Yanda answered for the door when she heard us press the bell. I was in tears the moment I saw her. Different was all I could sum her up, despite it wasn't such a huge change, wrinkles around her smile and a few white hairs sold her out. Yanda looked older, more tired; but as cheerful as she used to be.

The feelings hadn't got to me until I went up the staircase to my cozy bedroom. I switched on the lights and there I was, standing just right at the door of my bedroom - same wallpaper, same wardrobe, same posters, same stuffed toys on my bed. It hit me hard when I saw it same as how it had been the day we left. The lump in my throat wouldn't go away, my legs wouldn't move. Figure out this feeling, Demi. I told myself. Homesick. I felt homesick. It felt like homesick but I knew it was not.

It took me so much courage to step into my room. Shadow, my stuffed toy dog, lay comfortably next to my tiny pillow on this tiny bed. I remember cuddling it tightly in my arms when I was afraid of the dark. Now fitting my grown ass into this bed had become the real problem.

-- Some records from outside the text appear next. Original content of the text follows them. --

-- ==== Sys2Proof/Machine/Flags.lean ====
section
/-!
DEFINITION. The engine's flags: the STATUS word (10_state.md R24, 60_exceptions.md R141) and the control bit that the mask
selects (41_window.md R102).
-/

namespace Sys2Proof.Machine

/-- STATUS while a decode runs: BUSY = 1 (R24, R131). -/
def statusBusy : Word := 0x00000001#32

/-- STATUS after success: DONE = 1 (R100). -/
def statusDone : Word := 0x00000002#32

/-- The error codes of R141. -/
def errorCode : ErrorKind → Word
  | .invalidMagic => 1#32
  | .truncatedInput => 2#32
  | .invalidBackReference => 3#32
  | .capacityExceeded => 4#32

/-- STATUS after an error: `0x00000004 | (code(E) << 4)` (R140). -/
def statusError (e : ErrorKind) : Word := 0x00000004#32 ||| (errorCode e <<< 4)

/-- STATUS.BUSY, bit 0 (R24). -/
def busyBit (status : Word) : Bool := status.getLsbD 0

/-- STATUS.DONE, bit 1 (R24). -/
def doneBit (status : Word) : Bool := status.getLsbD 1

/-- STATUS.ERR, bit 2 (R24). -/
def errBit (status : Word) : Bool := status.getLsbD 2

/-- STATUS.ERRCODE, bits 7:4 (R24). -/
def errCodeField (status : Word) : BitVec 4 := status.extractLsb' 4 4

/-- The mask just after a control fetch: the most significant bit (R101). -/
def maskTop : Byte := 0x80#8

/-- The token kind of the bit of `ctrl` that `mask` selects: 1 is a literal, 0 a back-reference (R72, R102). -/
def tokOf (ctrl mask : Byte) : Tok := if ctrl &&& mask ≠ 0x00#8 then .lit else .ref

/-- The mask moves on after the test (R102). -/
def maskNext (mask : Byte) : Byte := mask >>> 1

end Sys2Proof.Machine
end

This room was full of memories. Memories that I was deeply attached to. Memories that read all the untold stories of my childhood. Memories of all the unsaid things that should have been said but never had the courage to. It was me - this cozy bedroom was my story. The mirror on my drawer was still firmly placed at its position, never moved, never changed. Not a single thing in my bedroom had changed, except one thing. I stared into the mirror at the silhouette from a distance with misty eyes. Change is the only thing that is constant. Everything stayed the same but nothing was ever the same. The bed, it was not made for me anymore. Shadow didn't have to fight with me against the dark anymore.

Nostalgia is a feeling. Memories are only stories. They aren't home.

Home - it is constant but it is change. It is a ridiculous paradox but it makes perfect sense. Home is not a choice. It is wherever I grow up in. Home is constantly changing and it's okay, there's no need to feel wrong. Everyone's got to move somehow.